» **WHAT YOU SHOULD DO**: The answer is the line that contains "def decodeTextWith (P" followed by every later line of the entries below, each repeated exactly, and nothing else.

Collected data
----------------------------------------

-- ==== Sys2Proof/Machine/OneShotDecode.lean ====
section
/-! DEFINITION. The one-shot decode commands: DECODE, APPEND_DECODE and DECODE_TEXT (42_oneshot_decode.md R141,
R142, R143). -/

namespace Sys2Proof.Machine

variable {Token : Type}

/-- DECODE (R141): the model fault DST_TOO_SMALL when `|dst| < |src| / 2`, checked before the text is read; else
the decoded bytes from the start of `dst`, partial output kept, with the primitive's status. -/
def decodeWith (P : Params) (dst src : Bytes) (s : State Token) : Host.Outcome (State Token) Fault Refusal :=
  if dst.length < src.length / 2 then .next (s.raiseFault .dstTooSmall)
  else .next (s.respond ⟨(dec P src Token).1.length, fillDst dst (dec P src Token).1, (dec P src Token).2⟩)

/-- APPEND_DECODE (R142): the decoded bytes appended, an error included. -/
def appendDecodeWith (P : Params) (buf src : Bytes) (s : State Token) : Host.Outcome (State Token) Fault Refusal :=
  .next (s.respond ⟨(growBuf buf (dec P src Token).1).length, growBuf buf (dec P src Token).1, (dec P src Token).2⟩)

/-- DECODE_TEXT (R143). -/
def decodeTextWith (P : Params) (src : Bytes) (s : State Token) : Host.Outcome (State Token) Fault Refusal :=
  .next (s.respond ⟨(dec P src Token).1.length, (dec P src Token).1, (dec P src Token).2⟩)

/-- DECODE at the default parameters. -/
def execDecode (dst src : Bytes) (s : State) : Host.Outcome State Fault Refusal :=
  decodeWith Config.params dst src s

/-- APPEND_DECODE at the default parameters. -/
def execAppendDecode (buf src : Bytes) (s : State) : Host.Outcome State Fault Refusal :=
  appendDecodeWith Config.params buf src s

/-- DECODE_TEXT at the default parameters. -/
def execDecodeText (src : Bytes) (s : State) : Host.Outcome State Fault Refusal :=
  decodeTextWith Config.params src s

end Sys2Proof.Machine
end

----------------------------------------

» **OUTPUT OF THE TASK**:
def decodeTextWith (P : Params) (src : Bytes) (s : State Token) : Host.Outcome (State Token) Fault Refusal :=
  .next (s.respond ⟨(dec P src Token).1.length, (dec P src Token).1, (dec P src Token).2⟩)

/-- DECODE at the default parameters. -/
def execDecode (dst src : Bytes) (s : State) : Host.Outcome State Fault Refusal :=
  decodeWith Config.params dst src s

/-- APPEND_DECODE at the default parameters. -/
def execAppendDecode (buf src : Bytes) (s : State) : Host.Outcome State Fault Refusal :=
  appendDecodeWith Config.params buf src s

/-- DECODE_TEXT at the default parameters. -/
def execDecodeText (src : Bytes) (s : State) : Host.Outcome State Fault Refusal :=
  decodeTextWith Config.params src s

end Sys2Proof.Machine
end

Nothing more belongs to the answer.